As stated by [13], recently, the theory of soft set has attracted many researchers to further improve the theory or apply in various areas such as operational research, medical research, and decision-making; especially in an environment with uncertain information. Soft set has emerged recently due to its functionality and ability in handling uncertainties. Molodtsov has claimed that soft set is better than fuzzy set and rough set in decision-making process. Besides, it does not need any parameterization tools [30]. Consequently, motivated by this theory, researchers have done many works related to the decision-making area. Most of the works published were investigating and proving the ability of soft set theory to assist decision makers in making a good decision.
2.3 Hybrid Methods
Method hybridization is a process of integration between one method and other methods. Hybridization presents the alternative to solve the limitation of single method in a particular process. For example, fuzzy set relies on the expert?s knowledge, rough set suffers from nondeterministic polynomial-time hard (NP-hard) problem in attribute reduction and optimal rule discovery, and genetic algorithm (GA) might face convergence problems [3]. Recently, many researchers have proposed several enhancements and one of them is the integration of artificial intelligent (AI) methods in order to maximize the functionality of the methods and to minimize the shortcoming of the original method. For instance, interval valued fuzzy ANP (IVF-ANP) was developed to solve the multiple attribute problems by determining the weights of each defined criteria [28] and rough AHP was proposed to measure the system performance [2]. The followings are some of the hybrid methods that integrate either soft set theory or rough set theory in their proposed works.
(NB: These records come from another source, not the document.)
-- ==== Sys2Proof/Word.lean ====
section
/-!
DEFINITION. Word.lean: the machine word and the plain data shapes that every other file uses.
-/
namespace Sys2Proof

/-- A 64-bit lane register (R12). -/
abbrev Word := BitVec 64

/-- A byte, the smallest addressable unit (R9). -/
abbrev Byte := BitVec 8

/-- The 32 lanes of a group, bit `i` standing for lane `i` (R138). -/
abbrev LaneMask := BitVec 32

/-- A 20-bit byte offset within SEG3 (R21). -/
abbrev Offset := BitVec 20

/-- Data kept by number: entries in rising order of key, no key twice. -/
abbrev Sparse (α : Type) := List (Nat × α)

end Sys2Proof
end

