-- ==== Sys2Proof/WellFormed.lean ====
section
/-!
DEFINITION. WellFormed.lean: what the encoding requires of an instruction word's operands beyond their types.
-/
namespace Sys2Proof

/-- The 64-bit integer types, which have no form twice as wide (R107). -/
def IntTy.wide : IntTy → Bool
  | .i64 | .n64 => true
  | .i8 | .i16 | .i32 | .n8 | .n16 | .n32 => false

/-- The 8-bit integer types, which BSWAP does not take (R80). -/
def IntTy.byte : IntTy → Bool
  | .i8 | .n8 => true
  | .i16 | .i32 | .i64 | .n16 | .n32 | .n64 => false

/-- The operands that IXSRC may name: not lane and not h (R77). -/
def Src.index : Src → Bool
  | .reg _ | .k _ | .z => true
  | .lane | .h => false

/-- The pairs of types that CVT converts between (R81): not integer to integer, not a float type to itself. -/
def cvtPair : NumTy → NumTy → Bool
  | .int _, .int _ => false
  | .flt d, .flt s => decide (d ≠ s)
  | .int _, .flt _ | .flt _, .int _ => true

/-- The instruction can be encoded (R72, R77, R80, R81, R107). Events have no encoding and no requirement. -/
def Instr.wellFormed : Instr → Bool
  | .clause len _ _ _ _ => decide (1 ≤ len) && decide (len ≤ 24)
  | .harith _ _ ix => ix.all Src.index
  | .bswap _ _ t => !t.byte
  | .extw _ _ t | .trunc _ _ _ t | .pack _ _ _ t | .unpk _ _ t => !t.wide
  | .cvt _ _ dst src => cvtPair dst src
  | .rsq _ _ t _ | .exp2 _ _ t _ | .log2 _ _ t _ | .sinpi _ _ t _ | .cospi _ _ t _ => decide (t ≠ .f64)
  | .himm .. | .hsched .. | .add .. | .sub .. | .mul .. | .mulh .. | .min .. | .max .. | .abs .. | .neg .. | .and ..
  | .or .. | .xor .. | .andn .. | .shl .. | .shr .. | .sar .. | .rol .. | .clz .. | .popc .. | .adds .. | .subs ..
  | .avg .. | .brev .. | .addi .. | .andi .. | .ori .. | .xori .. | .shli .. | .shri .. | .sari .. | .movi ..
  | .icmp .. | .icmpi .. | .mov .. | .sel .. | .bfx .. | .bfi .. | .div .. | .rem .. | .pand .. | .por .. | .pxor ..
  | .pnot .. | .ptow .. | .wtop .. | .fadd .. | .fsub .. | .fmul .. | .fmin .. | .fmax .. | .fabs .. | .fneg ..
  | .fcpys .. | .fma .. | .fms .. | .fnma .. | .fnms .. | .fcmp .. | .cvs .. | .srq .. | .rcp .. | .sqrt ..
  | .fdiv .. | .dotI8 .. | .dotN8 .. | .dotIn8 .. | .dotI4 .. | .dotN4 .. | .dotI16 .. | .fdotF16 .. | .ld ..
  | .st .. | .ldx .. | .stx .. | .aadd .. | .amin .. | .amax .. | .aand .. | .aor .. | .axor .. | .axchg ..
  | .acas .. | .lshf .. | .lrot .. | .lbcst .. | .lscanAdd .. | .lscanMin .. | .lscanMax .. | .lscanAnd ..
  | .lscanOr .. | .lscanXor .. | .lscanFadd .. | .lscanFmin .. | .lscanFmax .. | .lredAdd .. | .lredMin ..
  | .lredMax .. | .lredAnd .. | .lredOr .. | .lredXor .. | .lredFadd .. | .lredFmin .. | .lredFmax .. | .voteAny ..
  | .voteAll .. | .ballot .. | .lpopc .. | .ljoin .. | .bar .. | .barv .. | .brDiv .. | .brAny .. | .brAll ..
  | .brNone .. | .jmp .. | .call .. | .jr .. | .callr .. | .ret | .nop | .trap .. | .brk .. | .halt | .sync | .syncI
  | .resw .. | .srd .. | .swr .. | .kset .. | .segld .. | .pwrp .. | .xld .. | .xst .. | .xcpy .. | .xredAdd ..
  | .xredMin .. | .xredMax .. | .xredAnd .. | .xredOr .. | .xredXor .. | .xredMadd .. | .xfence .. | .xprom ..
  | .topen .. | .tseal .. | .xcnt .. | .xqset .. | .mldb .. | .mmaI4 .. | .mmaN4 .. | .mmaI8 .. | .mmaN8 ..
  | .mmaI16 .. | .mmaN16 .. | .mconvI4 .. | .mconvN4 .. | .mconvI8 .. | .mconvN8 .. | .mconvI16 .. | .mconvN16 ..
  | .mdrain .. | .mzero .. | .mwait .. | .mstat .. | .awit .. | .aemit .. | .aclose .. | .await .. => true
  | .clauseEnd .. | .groupSelect .. | .stayHoldExpire .. | .loadCompletion .. | .idivCompletion ..
  | .sfuCompletion .. | .handlerEntry .. | .strimbUpdate .. | .powerStateChange .. | .regulatorPhaseLost ..
  | .railIlimWrite .. | .dvfsFreqWrite .. | .dvfsForce .. | .dvfsApply .. | .clockStable .. | .droopDetect ..
  | .droopClear .. | .thermMigreq .. | .thermalThrottle .. | .throttleRepeat .. | .thermalTrip ..
  | .bindRecordWrite .. | .admissionInterval .. | .dispatch .. | .timedStart .. | .flipX .. | .flipC ..
  | .finalStart .. | .taskComplete .. | .heldEntry .. | .stragglerTimeout .. | .stragLimitWrite .. | .phCtlHold ..
  | .phCtlDiscard .. | .phCtlAbort .. | .phCtlStragClear .. | .maintCommit8 .. | .maintCommitLine ..
  | .pumiceCopy .. | .pumiceZero .. | .maintComplete .. | .trootWrite .. | .carryForwardComplete ..
  | .landingWrite .. | .remoteReadRequest .. | .exchangeEntryStart .. | .exchangeTransferDone ..
  | .exchangeFaultPark .. | .xredRequestApply .. | .responseTimeout .. | .appliedResponseLost .. | .xpromComplete ..
  | .xfctlReplay .. | .xfctlAbandon .. | .matrixOpComplete .. | .mwaitReturn .. | .mstatClearComplete ..
  | .awaitReturn .. | .auditValuesArrive .. | .assayFoldComplete .. | .witnessRecordAccept ..
  | .witnessRecordTest .. | .horizonMark .. | .generationRelease .. | .outboundRelease .. | .rollback ..
  | .rerunCompare .. | .retirementEffect .. | .ctxSave .. | .ctxEvict .. | .ctxRestore .. | .ctxOpComplete ..
  | .migctlGo .. | .lanectlResume .. | .lanectlKill .. | .deviceReset | .getVersion .. | .getCapabilities ..
  | .negotiateAlgorithms .. | .getDigests .. | .getCertificate .. | .spdmChallenge .. | .getMeasurements ..
  | .keyExchange .. | .spdmFinish .. | .spdmHeartbeat .. | .keyUpdate .. | .endSession .. | .vendorDefinedRequest ..
  | .spdmUnsupportedRequest .. | .keyEraseConfirm .. | .scrubUnitDone .. | .collectiveRegister ..
  | .collectiveMemberChanged .. | .hostIdent .. | .hostStatus .. | .hostRead .. | .hostWrite .. | .hostSubmit ..
  | .hostResult .. | .hostResetPartition .. | .hostResetPackage .. | .hostSpdm .. | .hostPush .. | .hostTimeset ..
  | .pcieFunctionLevelReset | .wdogWrite .. | .wdogExpire .. | .mcwdKick .. | .mcwdExpire .. | .devnumWrite ..
  | .bilsolPortStateChange .. | .ptpSync .. | .peerPushReceive .. | .peerrxWrite .. | .registerWrite ..
  | .illegalInstruction .. | .hostUnknownOp .. | .recoveryVerificationResult | .frameTagFailure .. => true

end Sys2Proof
end

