-- ==== Sys2Proof/Decode.lean ====
section
/-!
DEFINITION. Decode.lean: the decoder of 32-bit instruction words, total and rejecting by name (R68 to R86), and the encoder,
both written from the tables of R69 to R84; the byte order of a word in memory (R9, R68).
-/
namespace Sys2Proof

/-- Why a word is no instruction (R86 step 2, and the header checks of R22). -/
inductive DecErr where
  | badHeader
  | badHint
  | reservedMajor
  | badMinor
  | badType
  | badOperand
  | readOnlyDest
  | reservedField
  | badPredicate
  | badSize
  | badSegment
  | badKind
  | badSelector
  | badNumber
  deriving DecidableEq, Repr

/-- What a part of the decoder answers. -/
abbrev Dec := Except DecErr Instr

/-- Bits `hi` to `lo` of a word. -/
def bitsOf (w : BitVec 32) (hi lo : Nat) : Nat := w.toNat / 2 ^ lo % 2 ^ (hi + 1 - lo)

/-! ## Field codes -/

/-- The operand code of a register (R70). -/
def Reg.code : Reg → Nat
  | .w n => n
  | .t n => 40 + n

/-- The operand code of a source (R70). -/
def Src.code : Src → Nat
  | .reg r => r.code
  | .k n => 42 + n
  | .z => 58
  | .lane => 59
  | .h => 63

/-- The source that an operand code names (R70). -/
def srcOf (n : Nat) : Except DecErr Src :=
  if h : n < 40 then .ok (.reg (.w ⟨n, h⟩))
  else if h : n - 40 < 2 then .ok (.reg (.t ⟨n - 40, h⟩))
  else if h : n - 42 < 16 then .ok (.k ⟨n - 42, h⟩)
  else if n = 58 then .ok .z
  else if n = 59 then .ok .lane
  else if n = 63 then .ok .h
  else .error .badOperand

/-- The register that an operand code names as a destination (R70). -/
def dstOf (n : Nat) : Except DecErr Reg :=
  if h : n < 40 then .ok (.w ⟨n, h⟩)
  else if h : n - 40 < 2 then .ok (.t ⟨n - 40, h⟩)
  else if 60 ≤ n ∧ n ≤ 62 then .error .badOperand
  else .error .readOnlyDest

/-- A field that holds a predicate or context number (R110, R318, R322). -/
def predOfCode (n : Nat) : Except DecErr (Fin 8) := if h : n < 8 then .ok ⟨n, h⟩ else .error .badPredicate

/-- The code of an integer type (R80). -/
def IntTy.code : IntTy → Nat
  | .i8 => 0 | .i16 => 1 | .i32 => 2 | .i64 => 3 | .n8 => 4 | .n16 => 5 | .n32 => 6 | .n64 => 7

/-- The integer type of a three-bit code (R80). -/
def intTyOf (n : Nat) : IntTy :=
  match n with
  | 0 => .i8 | 1 => .i16 | 2 => .i32 | 3 => .i64 | 4 => .n8 | 5 => .n16 | 6 => .n32 | _ => .n64

/-- The code of a float type (R80). -/
def FltTy.code : FltTy → Nat
  | .f16 => 0 | .f32 => 1 | .f64 => 2

/-- The float type of a code; 3 to 7 are illegal (R80). -/
def fltTyOf (n : Nat) : Except DecErr FltTy :=
  match n with
  | 0 => .ok .f16 | 1 => .ok .f32 | 2 => .ok .f64 | _ => .error .badType

/-- The type-field code of a type that a conversion names (R81). -/
def NumTy.code : NumTy → Nat
  | .int t => t.code
  | .flt t => t.code

/-- An integer type. -/
def NumTy.isInt : NumTy → Bool
  | .int _ => true
  | .flt _ => false

/-- The minor of CVT (R81). -/
def cvtMinor (dst src : NumTy) : Nat :=
  match src with
  | .flt s => if dst.isInt then 3 + s.code else s.code
  | .int s => 6 + s.code

/-- The code of a rounding mode (R45). -/
def Round.code : Round → Nat
  | .rne => 0 | .rz => 1 | .ru => 2 | .rd => 3 | .rs => 4

/-- The rounding mode of a code; 5 to 7 are illegal (R77). -/
def roundOf (n : Nat) : Except DecErr Round :=
  match n with
  | 0 => .ok .rne | 1 => .ok .rz | 2 => .ok .ru | 3 => .ok .rd | 4 => .ok .rs | _ => .error .badHint

/-- The code of an overflow policy (R52). -/
def Policy.code : Policy → Nat
  | .sat => 0 | .inf => 1 | .nan => 2 | .trap => 3

/-- The overflow policy of a two-bit code (R52). -/
def policyOf (n : Nat) : Policy :=
  match n with
  | 0 => .sat | 1 => .inf | 2 => .nan | _ => .trap

/-- The code of an integer condition (R80). -/
def ICond.code : ICond → Nat
  | .eq => 0 | .ne => 1 | .lt => 2 | .le => 3 | .gt => 4 | .ge => 5

/-- The integer condition of a code (R80). -/
def icondOf (n : Nat) : Except DecErr ICond :=
  match n with
  | 0 => .ok .eq | 1 => .ok .ne | 2 => .ok .lt | 3 => .ok .le | 4 => .ok .gt | 5 => .ok .ge | _ => .error .badMinor

/-- The code of a float condition (R80). -/
def FCond.code : FCond → Nat
  | .eq => 0 | .ne => 1 | .lt => 2 | .le => 3 | .gt => 4 | .ge => 5 | .un => 6 | .ord => 7

/-- The float condition of a three-bit code (R80). -/
def fcondOf (n : Nat) : FCond :=
  match n with
  | 0 => .eq | 1 => .ne | 2 => .lt | 3 => .le | 4 => .gt | 5 => .ge | 6 => .un | _ => .ord

/-- The code of a combination (R80). -/
def Comb.code : Comb → Nat
  | .set => 0 | .and => 1 | .or => 2

/-- The combination of a code (R80). -/
def combOf (n : Nat) : Except DecErr Comb :=
  match n with
  | 0 => .ok .set | 1 => .ok .and | 2 => .ok .or | _ => .error .badMinor

/-- The code of a load size (R82). -/
def LdSize.code : LdSize → Nat
  | .n8 => 0 | .n16 => 1 | .n32 => 2 | .b64 => 3 | .i8 => 4 | .i16 => 5 | .i32 => 6

/-- The load size of a code (R82). -/
def ldSizeOf (n : Nat) : Except DecErr LdSize :=
  match n with
  | 0 => .ok .n8 | 1 => .ok .n16 | 2 => .ok .n32 | 3 => .ok .b64 | 4 => .ok .i8 | 5 => .ok .i16 | 6 => .ok .i32
  | _ => .error .badSize

/-- The code of a store size (R82). -/
def StSize.code : StSize → Nat
  | .b8 => 0 | .b16 => 1 | .b32 => 2 | .b64 => 3

/-- The store size of a code (R82). -/
def stSizeOf (n : Nat) : Except DecErr StSize :=
  match n with
  | 0 => .ok .b8 | 1 => .ok .b16 | 2 => .ok .b32 | 3 => .ok .b64 | _ => .error .badSize

/-- The code of an MDRAIN type (R80). -/
def DrainTy.code : DrainTy → Nat
  | .raw => 0 | .f32 => 1 | .i8 => 2 | .i16 => 3

/-- The MDRAIN type of a code (R80). -/
def drainOf (n : Nat) : Except DecErr DrainTy :=
  match n with
  | 0 => .ok .raw | 1 => .ok .f32 | 2 => .ok .i8 | 3 => .ok .i16 | _ => .error .badType

/-- The code of a flag select (R69). -/
def FlagSel.code : FlagSel → Nat
  | .a => 0 | .b => 1

/-- The flag select of one bit (R69). -/
def selOf (n : Nat) : FlagSel := if n = 0 then .a else .b

/-- The selector of a special register (R32, R84). -/
def SReg.code : SReg → Nat
  | .group => 0x00 | .core => 0x01 | .lcore => 0x02 | .string => 0x03 | .die => 0x04 | .part => 0x05 | .phase => 0x06
  | .pwrstate => 0x07 | .mtl => 0x08 | .atl => 0x09 | .xpend => 0x0A | .arrive => 0x0B | .time => 0x0C
  | .taskid => 0x0D | .world => 0x0E | .seed => 0x0F | .fstat => 0x10 | .alogq => 0x11 | .xq => 0x12 | .noteq => 0x13
  | .seg n => 0x14 + n | .trapvec => 0x18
(1) Fuzzy soft sets: Fuzzy soft set is another soft set approach which has been introduced in 2001 to solve many problems including uncertainties. It is an extension to the classical soft set approach which was proposed to solve decision-making problems in real world situation. Many publications have contributed to fuzzy soft sets. One of the publications was written by Agarwal et al. [1] in which they proposed an expert system that generalizes the intuitionistic fuzzy soft set approach to solve medical diagnosis problem. Meanwhile, Xiao et al. [29] initiated an optimization approach based on interval-valued fuzzy soft set in solving multi-attribute group decision-making problems under uncertain environment. Geng et al. [7] proposed a model that provides an approximate description of objects in an intuitionistic fuzzy environment and also with the additional information of weight attributes in solving multi-attribute decision-making problems in 2011. Besides, in the same year, [8] also had proposed a method that considers multiple parameters group decision-making by implementing the interval-valued intuitionistic fuzzy soft set approach. Furthermore, some of the publications have considered to apply the fuzzy soft set in certain particular application problems to accomplish different objectives. For example, these research works were conducted in order to reduce the chances of piracy in image transmission [25], to rank the technical attributes in quality function deployment [30], to apply new soft information order algorithm to solve problems [9], and to solve ranking problems by using the concept of intuitionistic multi-fuzzy soft set [4].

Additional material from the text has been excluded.